Logs, metrics & traces · DevOps · Code with Animation

What are the three pillars?

Observability rests on three kinds of data. Logs are timestamped records of what happened. Metrics are numbers over time, like request rate or CPU. Traces follow a single request across services. Together they let you understand a running system from the outside.

Why it matters

You cannot fix what you cannot see, and in production you only see what your systems emit.
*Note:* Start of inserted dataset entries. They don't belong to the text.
/-! ## Reset and the invariant -/

/-- 70_reset_and_hazards.md rule R129: the registers right after reset, in every configuration, and the wire levels,
which are undetermined. That the block waits for its first command is an idle step here, with no command placed: both are
the model's choice (notes/assumptions/4.md, notes/assumptions/20.md). -/
def Obligations.ResetRegisterValues : Prop :=
  ∀ c : Config, (State.resetWith c).registers =
    { level := 0#3, bright := .typical, dispOn := true, blinkOn := false, configured := false,
      errCnt := 0#32, attCnt := 0#32, clkDir := .uncfg, clkLvl := .unk, dioDir := .uncfg, dioLatch := .unk,
      refused := false, refuseReason := none } ∧
    clkWire (State.resetWith c) = .undetermined ∧ dioWire (State.resetWith c) = .undetermined ∧
    step (State.resetWith c) = .next (State.resetWith c) ∧
    State.reset = State.resetWith Config.ref

/-- The invariant and the transmitted-state correspondence hold right after reset, whatever the open cycle time is.
The empty program, the empty slot and the empty trace of that state are the model's choice (notes/assumptions/20.md). -/
def Obligations.ResetMeetsInvariant : Prop :=
  Inv State.reset ∧ powerBytesDistinct State.reset.cfg ∧ SentMatches State.reset

/-- Every step keeps the invariant: the level within its bound (10_state.md rule R18), blink off and counters 0 where
the variant lacks them (rules R22, R25), the refusal mark consistent (60_exceptions.md rule R116), the bus free between
commands (rule R126), nothing driven before SETUP (70_reset_and_hazards.md rule R137). -/
def Obligations.StepKeepsInvariant : Prop :=
  ∀ s t : State, Inv s → step s = .next t → Inv t

/-- 10_state.md rule R23, which the spec marks as derived: after SETUP, while DISP_ON = 1, the bytes most recently sent
for the level data and the power byte encode LEVEL and code(BRIGHT), acknowledged or not. Every step keeps it, in every
configuration whose mode bytes are no power bytes (so that the monitor can tell them apart). The
monitor is the model's reading of what is sent (notes/assumptions/26.md). -/
def Obligations.StepKeepsSentMatchesLogicalState : Prop :=
  ∀ s t : State, Inv s → powerBytesDistinct s.cfg → SentMatches s → step s = .next t → SentMatches t

/-! ## The step -/

/-- A step runs the decoded command: when the command word at the position decodes to `i`, the step is `exec i`, and the
position is one further (42_display_commands.md rule R91, 10_state.md rule R16). -/
def Obligations.StepRunsDecodedCommand : Prop :=
  ∀ (s t : State) (w : CmdWord) (i : Instr), s.seqSlot = none → s.program[s.position]? = some w →
    decode s.cfg w = .ok i → exec i s = .next t →
    step s = .next { t with position := s.position + 1 }

/-- A step runs the internal name whose word stands in the sequencer slot, with the slot emptied and the position left.
The slot is the model's choice (notes/assumptions/7.md); 30_encoding.md rule R58 gives the words. That a word which
that rule does not list stops by name is the model's choice too (notes/assumptions/12.md). -/
def Obligations.StepRunsSequencerWord : Prop :=
  ∀ (s : State) (w : CmdWord), s.seqSlot = some w →
    (∀ i, decodeUop w = some i → step s = exec i { s with seqSlot := none }) ∧
    (decodeUop w = none → step s = .refused (.unknownSequencerWord w))

/-- With no command pending the block is idle (60_exceptions.md rule R126). That a step is possible then at all is the
model's choice (notes/assumptions/4.md). -/
def Obligations.StepIdleWithoutCommand : Prop :=
  ∀ s : State, s.seqSlot = none → s.program.length ≤ s.position → step s = .next s

/-- 60_exceptions.md rule R110: no condition stops the block. Whatever words the host issues, in whatever state, a step
gives a next state, and it leaves the block able to take the next command. -/
def Obligations.NoCommandStopsTheBlock : Prop :=
  ∀ s : State, s.seqSlot = none → ∃ t, step s = .next t ∧ t.seqSlot = none

/-- 10_state.md rule R16: the position advances by exactly 1 after each command, executed or refused; no command
changes it in any other way; the program ends when the position equals its length. -/
def Obligations.PositionCountsCommands : Prop :=
  (∀ s t : State, s.seqSlot = none → s.position < s.program.length → step s = .next t →
    t.position = s.position + 1 ∧ t.program = s.program) ∧
  (∀ s : State, s.seqSlot = none → s.position ≤ s.program.length →
    ∃ t, runSteps (s.program.length - s.position) s = .next t ∧ t.position = t.program.length ∧
      t.program = s.program)

/-- 10_state.md rule R32: no step writes a configuration parameter. -/
def Obligations.ConfigurationNeverWritten : Prop :=
  ∀ s t : State, step s = .next t → t.cfg = s.cfg

/-- 20_memory.md rule R46 and 00_scope.md rule R9: no event is reordered or dropped afterwards. A step only appends to
the trace and to the READ_COUNTERS results, and only READ_COUNTERS appends a result (30_encoding.md rule R64). -/
def Obligations.EventsAndResultsOnlyAppended : Prop :=
  (∀ s t : State, step s = .next t → ∃ (seg : List Event) (rs : List (Count × Count)),
    t.trace = s.trace ++ seg ∧ t.results = s.results ++ rs) ∧
  (∀ (i : Instr) (s t : State), exec i s = .next t → i ≠ .readCounters → t.results = s.results)

/-- 70_reset_and_hazards.md rule R145: a run of any finite list of command words ends, with every word executed or
refused, and is observed as the registers, the trace and the READ_COUNTERS results. -/
def Obligations.RunOfCommandWordsEnds : Prop :=
  ∀ (s : State) (ws : List CmdWord), ∃ (t : State) (seg : List Event) (rs : List (Count × Count)),
    runSteps ws.length (s.load ws) = .next t ∧ t.position = ws.length ∧ t.program = ws ∧
    t.observation = (t.registers, s.trace ++ seg, s.results ++ rs)
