-- ==== Sys2Proof/Laws/State.lean ====
section
/-!
SUPPORT. One lemma for each field of State and each named update of it, true by unfolding, so that no later proof
unfolds a record update.
-/

namespace Sys2Proof.Machine

variable (s : State)

/-! What `emit` does to each field. -/

@[simp] theorem emit_level (e : Event) : (emit e s).level = s.level := rfl
@[simp] theorem emit_bright (e : Event) : (emit e s).bright = s.bright := rfl
@[simp] theorem emit_dispOn (e : Event) : (emit e s).dispOn = s.dispOn := rfl
@[simp] theorem emit_blinkOn (e : Event) : (emit e s).blinkOn = s.blinkOn := rfl
@[simp] theorem emit_configured (e : Event) : (emit e s).configured = s.configured := rfl
@[simp] theorem emit_errCnt (e : Event) : (emit e s).errCnt = s.errCnt := rfl
@[simp] theorem emit_attCnt (e : Event) : (emit e s).attCnt = s.attCnt := rfl
@[simp] theorem emit_clkDir (e : Event) : (emit e s).clkDir = s.clkDir := rfl
@[simp] theorem emit_clkLvl (e : Event) : (emit e s).clkLvl = s.clkLvl := rfl
@[simp] theorem emit_dioDir (e : Event) : (emit e s).dioDir = s.dioDir := rfl
@[simp] theorem emit_dioLatch (e : Event) : (emit e s).dioLatch = s.dioLatch := rfl
@[simp] theorem emit_refused (e : Event) : (emit e s).refused = s.refused := rfl
@[simp] theorem emit_refuseReason (e : Event) : (emit e s).refuseReason = s.refuseReason := rfl
@[simp] theorem emit_cfg (e : Event) : (emit e s).cfg = s.cfg := rfl
@[simp] theorem emit_program (e : Event) : (emit e s).program = s.program := rfl
@[simp] theorem emit_position (e : Event) : (emit e s).position = s.position := rfl
@[simp] theorem emit_seqSlot (e : Event) : (emit e s).seqSlot = s.seqSlot := rfl
@[simp] theorem emit_events (e : Event) : (emit e s).events = e :: s.events := rfl
@[simp] theorem emit_results (e : Event) : (emit e s).results = s.results := rfl
@[simp] theorem emit_dioAnswers (e : Event) : (emit e s).dioAnswers = s.dioAnswers := rfl
@[simp] theorem emit_dioReads (e : Event) : (emit e s).dioReads = s.dioReads := rfl

/-! What `pinCfgOutClk` does to each field. -/

@[simp] theorem pinCfgOutClk_level : (pinCfgOutClk s).level = s.level := rfl
@[simp] theorem pinCfgOutClk_bright : (pinCfgOutClk s).bright = s.bright := rfl
@[simp] theorem pinCfgOutClk_dispOn : (pinCfgOutClk s).dispOn = s.dispOn := rfl
@[simp] theorem pinCfgOutClk_blinkOn : (pinCfgOutClk s).blinkOn = s.blinkOn := rfl
@[simp] theorem pinCfgOutClk_configured : (pinCfgOutClk s).configured = s.configured := rfl
@[simp] theorem pinCfgOutClk_errCnt : (pinCfgOutClk s).errCnt = s.errCnt := rfl
@[simp] theorem pinCfgOutClk_attCnt : (pinCfgOutClk s).attCnt = s.attCnt := rfl
@[simp] theorem pinCfgOutClk_clkDir : (pinCfgOutClk s).clkDir = .out := rfl
@[simp] theorem pinCfgOutClk_clkLvl : (pinCfgOutClk s).clkLvl = s.clkLvl := rfl
@[simp] theorem pinCfgOutClk_dioDir : (pinCfgOutClk s).dioDir = s.dioDir := rfl
@[simp] theorem pinCfgOutClk_dioLatch : (pinCfgOutClk s).dioLatch = s.dioLatch := rfl
@[simp] theorem pinCfgOutClk_refused : (pinCfgOutClk s).refused = s.refused := rfl
@[simp] theorem pinCfgOutClk_refuseReason : (pinCfgOutClk s).refuseReason = s.refuseReason := rfl
@[simp] theorem pinCfgOutClk_cfg : (pinCfgOutClk s).cfg = s.cfg := rfl
@[simp] theorem pinCfgOutClk_program : (pinCfgOutClk s).program = s.program := rfl
@[simp] theorem pinCfgOutClk_position : (pinCfgOutClk s).position = s.position := rfl
@[simp] theorem pinCfgOutClk_seqSlot : (pinCfgOutClk s).seqSlot = s.seqSlot := rfl
@[simp] theorem pinCfgOutClk_events : (pinCfgOutClk s).events = .clkCfgOut :: s.events := rfl
@[simp] theorem pinCfgOutClk_results : (pinCfgOutClk s).results = s.results := rfl
@[simp] theorem pinCfgOutClk_dioAnswers : (pinCfgOutClk s).dioAnswers = s.dioAnswers := rfl
@[simp] theorem pinCfgOutClk_dioReads : (pinCfgOutClk s).dioReads = s.dioReads := rfl

/-! What `pinCfgOutDio` does to each field. -/

@[simp] theorem pinCfgOutDio_level : (pinCfgOutDio s).level = s.level := rfl
@[simp] theorem pinCfgOutDio_bright : (pinCfgOutDio s).bright = s.bright := rfl
@[simp] theorem pinCfgOutDio_dispOn : (pinCfgOutDio s).dispOn = s.dispOn := rfl
@[simp] theorem pinCfgOutDio_blinkOn : (pinCfgOutDio s).blinkOn = s.blinkOn := rfl
@[simp] theorem pinCfgOutDio_configured : (pinCfgOutDio s).configured = s.configured := rfl
@[simp] theorem pinCfgOutDio_errCnt : (pinCfgOutDio s).errCnt = s.errCnt := rfl
@[simp] theorem pinCfgOutDio_attCnt : (pinCfgOutDio s).attCnt = s.attCnt := rfl
@[simp] theorem pinCfgOutDio_clkDir : (pinCfgOutDio s).clkDir = s.clkDir := rfl
@[simp] theorem pinCfgOutDio_clkLvl : (pinCfgOutDio s).clkLvl = s.clkLvl := rfl
@[simp] theorem pinCfgOutDio_dioDir : (pinCfgOutDio s).dioDir = .out := rfl
@[simp] theorem pinCfgOutDio_dioLatch : (pinCfgOutDio s).dioLatch = if s.cfg.dioLatchKept then s.dioLatch else .unk := rfl
@[simp] theorem pinCfgOutDio_refused : (pinCfgOutDio s).refused = s.refused := rfl
@[simp] theorem pinCfgOutDio_refuseReason : (pinCfgOutDio s).refuseReason = s.refuseReason := rfl
@[simp] theorem pinCfgOutDio_cfg : (pinCfgOutDio s).cfg = s.cfg := rfl
@[simp] theorem pinCfgOutDio_program : (pinCfgOutDio s).program = s.program := rfl
@[simp] theorem pinCfgOutDio_position : (pinCfgOutDio s).position = s.position := rfl
@[simp] theorem pinCfgOutDio_seqSlot : (pinCfgOutDio s).seqSlot = s.seqSlot := rfl
@[simp] theorem pinCfgOutDio_events : (pinCfgOutDio s).events = .dioCfgOut :: s.events := rfl
@[simp] theorem pinCfgOutDio_results : (pinCfgOutDio s).results = s.results := rfl
@[simp] theorem pinCfgOutDio_dioAnswers : (pinCfgOutDio s).dioAnswers = s.dioAnswers := rfl
@[simp] theorem pinCfgOutDio_dioReads : (pinCfgOutDio s).dioReads = s.dioReads := rfl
Each pillar answers a different question — logs the "what," metrics the "how much," traces the "where." Knowing which to reach for turns a vague outage into a targeted fix.

What to learn

Logs: structured, leveled, and searchable
Metrics: counters, gauges, histograms
Traces and spans across services
When to use each pillar
Cardinality and why high-cardinality labels hurt
Correlation: tying logs, metrics, and traces together
OpenTelemetry as a vendor-neutral standard

Common pitfall

Logging everything at full verbosity in production. The noise buries the signal, the storage bill explodes, and high-cardinality fields can overwhelm the system. Log at sensible levels, use metrics for high-volume counts rather than a log line per event, and reserve verbose logging for when you are actively debugging.

Resources

Primary (free):

OpenTelemetry — Documentation · docs
Google SRE — Monitoring distributed systems · docs
Grafana — Observability fundamentals · docs

Practice

Instrument a small service to emit all three: structured logs, a request-count metric, and a trace across one downstream call. For a sample failure, decide which pillar you would consult first and why. Done when you can answer "what," "how much," and "where" from your own telemetry.

Outcomes

Explain what logs, metrics, and traces each answer.
Choose the right pillar for a given question.
Avoid high-cardinality and over-verbose logging.
Correlate the three pillars to debug an incident.